Having a Baby When You Have HIV
Early in the epidemic, people with HIV wrestled with the idea of having children, since there was a 25% chance the infant would be born with HIV. For some women and potential fathers, those odds were too high. Dina M., quoted in a 1991 article in The New York Times, had planned her pregnancy. But then she had second thoughts and had an abortion. "I just didn't know what to do. If I kept the baby my life would have probably ended. If I had the baby, there was the possibility that the baby wouldn't last very long." In the same article, one woman said her doctor in Manhattan, whom she had seen for six years, told her she did not feel "emotionally" she could deliver her baby and referred her elsewhere.
But the results of PACTG Study 076, released in 1994, showed that HIV treatment could dramatically reduce (66%) the chance of an HIV-positive mother passing the virus to her child. Subsequent research and clinical practice have resulted in lowering that risk to less than 1%. In New York State, for example, the number of cases of transmission during pregnancy has declined from 97 cases in 1997 to just three in 2010 -- a transmission rate of 0.7%.

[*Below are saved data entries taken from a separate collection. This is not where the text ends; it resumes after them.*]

-- ==== Sys2Proof/Tests/Slice0.lean ====
section
/-! SUPPORT. The model's own tests, each one step on a small state with its expected result from spec/95_test_vectors.md or a rule's
example, and a witness for the hypotheses of every statement that has some. -/

namespace Sys2Proof.Tests

open Sys2Proof Sys2Proof.Machine

/-! ## Helpers -/

/-- The next state, if there is one. -/
def after (r : Result) : Option State :=
  match r with
  | .next t => some t
  | _ => none

/-- The last response after running an instruction. -/
def answer (i : Instr) (s : State) : Option Response := (after (exec i s)).bind (·.responses.getLast?)

/-- V2's table: FT_COUNT of the bytes 0x41, 0x41, 0x42. -/
def tableAB : List Entry := [⟨0x41, 2⟩, ⟨0x42, 1⟩]

/-- V2's tree: `[Leaf(0x41,2), Leaf(0x42,1), Internal(1,0,3)]`, `ROOT = 2`. -/
def treeAB : CodeTree := ⟨[.leaf 0x41 2, .leaf 0x42 1, .internal 1 0 3], some 2⟩

/-- V9's tree of three equal counts: codes 0x41 `10`, 0x42 `11`, 0x43 `0`. -/
def treeABC : CodeTree :=
  ⟨[.leaf 0x41 1, .leaf 0x42 1, .leaf 0x43 1, .internal 0 1 2, .internal 2 3 3], some 4⟩

/-- The end state of P1: V2's table and tree, and the buffer `110`. -/
def stAB : State := { State.reset with ft := tableAB, tree := treeAB, bitbuf := [true, true, false] }

/-- A block whose capacities are all `m`. -/
def bounded (m : Nat) : State := State.resetOf ⟨8, some m, some m, some m⟩

/-- `s` with one command waiting. -/
def offered (c : Command) (s : State) : State := { s with pending := [.command c] }

/-! ## WellFormed: each check refuses an ill-formed term (R58) -/

theorem test_wf_refuses_count_symbol : Instr.wf Params.byteUnbounded (.ftCount [0x41, 256]) = false := by decide
theorem test_wf_refuses_load_symbol : Instr.wf Params.byteUnbounded (.ftLoad [⟨0x41, 1⟩, ⟨256, 1⟩]) = false := by decide
theorem test_wf_refuses_encode_symbol : Instr.wf Params.byteUnbounded (.cdEncode [256]) = false := by decide
theorem test_wf_accepts_bytes : Instr.wf Params.byteUnbounded (.ftCount [0, 255]) = true := by decide

/-- A step refuses what R58 says cannot be written down: a byte where a symbol is due, and a symbol of no byte. -/
theorem test_step_refuses_ill_typed :
    (∃ r, step (offered ⟨0x20#32, 0, [.byte 0x41]⟩ State.reset) = .refused r) ∧
    (∃ r, step (offered ⟨0x40#32, 0, [.sym 256]⟩ State.reset) = .refused r) := ⟨⟨_, rfl⟩, ⟨_, rfl⟩⟩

Fortunately, people with HIV now have a number of options when it comes to pregnancy. Unfortunately, some of these options are often out of reach financially for many people. And they may face opposition from friends and family. A 2007 amfAR online survey of people in the U.S. found that only 14% of those between 18 and 44 felt that women with HIV should become pregnant, and a third of all respondents said they would not support that decision at all.
The "Women Living Positive Survey" included 700 women with HIV from across the U.S. When asked about pregnancy, 61% stated that women with HIV can have children if they have the appropriate support. But 59% also felt that society strongly urged them not to have children. In addition, 57% of those who became pregnant did not discuss treatment options with their provider before they became pregnant. They often found information online instead, which, as the post from "Margarita" below shows, can be risky:
"It is very possible to have a child while one partner is positive and the other is negative. As long as the negative partner maintains an undetectable viral load, and you both lead a healthy lifestyle, i.e. exercise, proper diet, limit alcohol use and absolutely no drugs ... even weed, the chance of infection is very low. As an alternative, think about purchasing a juicer! Try juicing fresh veggies and fruits to boost both immune systems. Kale, Carrots, Oranges, Blueberries, Cranberries ... juice at least 3 times a week, you both will see and feel a difference."
Clearly, a completely unproven statement like this needs to be discussed with a care provider. Many in the study had to make changes to their regimen after they became pregnant, instead of learning about their choices beforehand. In her presentation on the study at the Vienna International AIDS Conference in 2010, Dawn Averitt Bridge stated:
"We have laws in place in the U.S. that prevent fertility treatments for HIV-positive women. The assisted reproductive technologies are quite good but, unfortunately, not available to many women and men ... And it's a huge problem. Many of us chose not to have children many years ago, because we were either told we were crazy, or the risks seemed too high. And because people have gotten older, because you had long-term HIV disease, whatever the reasons are, fertility has become a very big issue and a big problem."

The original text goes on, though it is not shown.